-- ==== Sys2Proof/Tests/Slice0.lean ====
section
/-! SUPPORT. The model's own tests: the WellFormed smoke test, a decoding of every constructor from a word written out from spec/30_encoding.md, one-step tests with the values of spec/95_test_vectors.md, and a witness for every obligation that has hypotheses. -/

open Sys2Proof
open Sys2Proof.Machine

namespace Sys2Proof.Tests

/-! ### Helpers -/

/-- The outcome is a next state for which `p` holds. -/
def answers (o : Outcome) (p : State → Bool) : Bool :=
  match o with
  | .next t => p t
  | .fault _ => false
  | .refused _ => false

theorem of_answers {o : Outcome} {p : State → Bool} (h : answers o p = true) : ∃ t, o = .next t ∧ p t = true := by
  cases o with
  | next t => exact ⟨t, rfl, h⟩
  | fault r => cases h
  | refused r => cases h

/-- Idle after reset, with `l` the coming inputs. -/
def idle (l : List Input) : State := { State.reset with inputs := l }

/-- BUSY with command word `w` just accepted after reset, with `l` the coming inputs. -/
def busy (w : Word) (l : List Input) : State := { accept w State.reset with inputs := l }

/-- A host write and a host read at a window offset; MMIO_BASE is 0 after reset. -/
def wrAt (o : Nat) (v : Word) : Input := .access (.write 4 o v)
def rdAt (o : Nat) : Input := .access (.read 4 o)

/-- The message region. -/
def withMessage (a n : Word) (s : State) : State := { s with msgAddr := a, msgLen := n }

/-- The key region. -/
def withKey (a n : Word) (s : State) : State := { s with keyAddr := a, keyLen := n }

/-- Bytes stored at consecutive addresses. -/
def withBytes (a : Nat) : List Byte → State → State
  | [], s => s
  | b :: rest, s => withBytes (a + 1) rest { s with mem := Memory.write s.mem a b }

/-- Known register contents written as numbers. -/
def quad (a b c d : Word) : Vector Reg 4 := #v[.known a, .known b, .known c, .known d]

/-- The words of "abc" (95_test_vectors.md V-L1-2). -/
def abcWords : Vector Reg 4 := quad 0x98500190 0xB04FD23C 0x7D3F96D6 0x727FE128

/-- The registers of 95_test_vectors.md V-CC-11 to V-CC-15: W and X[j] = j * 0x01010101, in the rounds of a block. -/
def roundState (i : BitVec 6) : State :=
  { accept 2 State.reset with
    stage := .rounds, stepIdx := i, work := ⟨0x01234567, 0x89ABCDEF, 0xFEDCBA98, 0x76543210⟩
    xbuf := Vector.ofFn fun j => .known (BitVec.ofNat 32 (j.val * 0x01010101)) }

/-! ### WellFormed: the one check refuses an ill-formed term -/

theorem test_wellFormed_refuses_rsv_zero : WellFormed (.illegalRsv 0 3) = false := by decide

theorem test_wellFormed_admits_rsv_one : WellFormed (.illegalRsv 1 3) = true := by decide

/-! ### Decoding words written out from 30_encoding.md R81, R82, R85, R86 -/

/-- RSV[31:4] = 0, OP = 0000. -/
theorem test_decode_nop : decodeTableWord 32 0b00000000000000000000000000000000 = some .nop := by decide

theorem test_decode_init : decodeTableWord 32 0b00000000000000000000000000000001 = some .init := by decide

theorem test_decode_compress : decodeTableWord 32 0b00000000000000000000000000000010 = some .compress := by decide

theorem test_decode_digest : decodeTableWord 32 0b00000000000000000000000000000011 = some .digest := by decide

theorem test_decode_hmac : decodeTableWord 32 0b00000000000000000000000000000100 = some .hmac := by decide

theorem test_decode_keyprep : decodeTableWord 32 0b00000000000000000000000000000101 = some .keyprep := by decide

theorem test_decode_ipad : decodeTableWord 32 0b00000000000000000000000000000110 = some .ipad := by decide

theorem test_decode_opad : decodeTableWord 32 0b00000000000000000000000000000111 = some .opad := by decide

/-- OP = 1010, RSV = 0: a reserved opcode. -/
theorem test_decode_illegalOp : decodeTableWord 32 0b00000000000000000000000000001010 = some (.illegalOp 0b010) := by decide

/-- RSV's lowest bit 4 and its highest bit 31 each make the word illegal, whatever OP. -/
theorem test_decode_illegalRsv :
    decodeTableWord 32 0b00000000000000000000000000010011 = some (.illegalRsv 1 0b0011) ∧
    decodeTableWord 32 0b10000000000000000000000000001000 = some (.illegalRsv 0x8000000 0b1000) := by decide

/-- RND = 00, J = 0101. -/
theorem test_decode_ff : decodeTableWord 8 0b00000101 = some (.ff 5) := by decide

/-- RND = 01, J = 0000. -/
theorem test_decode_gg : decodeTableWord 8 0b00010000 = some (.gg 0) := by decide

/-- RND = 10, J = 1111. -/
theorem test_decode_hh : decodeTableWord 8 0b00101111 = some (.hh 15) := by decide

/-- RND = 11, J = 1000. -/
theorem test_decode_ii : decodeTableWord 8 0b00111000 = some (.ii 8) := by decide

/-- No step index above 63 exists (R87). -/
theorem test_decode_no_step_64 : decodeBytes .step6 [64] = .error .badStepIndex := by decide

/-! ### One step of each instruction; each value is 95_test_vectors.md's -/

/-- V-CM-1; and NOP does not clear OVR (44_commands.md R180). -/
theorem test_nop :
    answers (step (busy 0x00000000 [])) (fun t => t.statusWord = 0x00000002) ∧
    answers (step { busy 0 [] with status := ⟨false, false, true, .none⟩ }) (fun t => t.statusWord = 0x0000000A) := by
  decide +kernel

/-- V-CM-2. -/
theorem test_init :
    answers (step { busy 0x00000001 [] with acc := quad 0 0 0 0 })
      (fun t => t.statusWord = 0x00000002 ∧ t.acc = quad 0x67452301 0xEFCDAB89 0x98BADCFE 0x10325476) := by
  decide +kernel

================================

AIM OF THE EXERCISE:
Referring to the material above, set down exactly the lines between the line with "cases o with" and the line with "as numbers. -/", inclusive, and no other lines.

EXERCISE RESPONSE:
  cases o with
  | next t => exact ⟨t, rfl, h⟩
  | fault r => cases h
  | refused r => cases h

/-- Idle after reset, with `l` the coming inputs. -/
def idle (l : List Input) : State := { State.reset with inputs := l }

/-- BUSY with command word `w` just accepted after reset, with `l` the coming inputs. -/
def busy (w : Word) (l : List Input) : State := { accept w State.reset with inputs := l }

/-- A host write and a host read at a window offset; MMIO_BASE is 0 after reset. -/
def wrAt (o : Nat) (v : Word) : Input := .access (.write 4 o v)
def rdAt (o : Nat) : Input := .access (.read 4 o)

/-- The message region. -/
def withMessage (a n : Word) (s : State) : State := { s with msgAddr := a, msgLen := n }

/-- The key region. -/
def withKey (a n : Word) (s : State) : State := { s with keyAddr := a, keyLen := n }

/-- Bytes stored at consecutive addresses. -/
def withBytes (a : Nat) : List Byte → State → State
  | [], s => s
  | b :: rest, s => withBytes (a + 1) rest { s with mem := Memory.write s.mem a b }

/-- Known register contents written as numbers. -/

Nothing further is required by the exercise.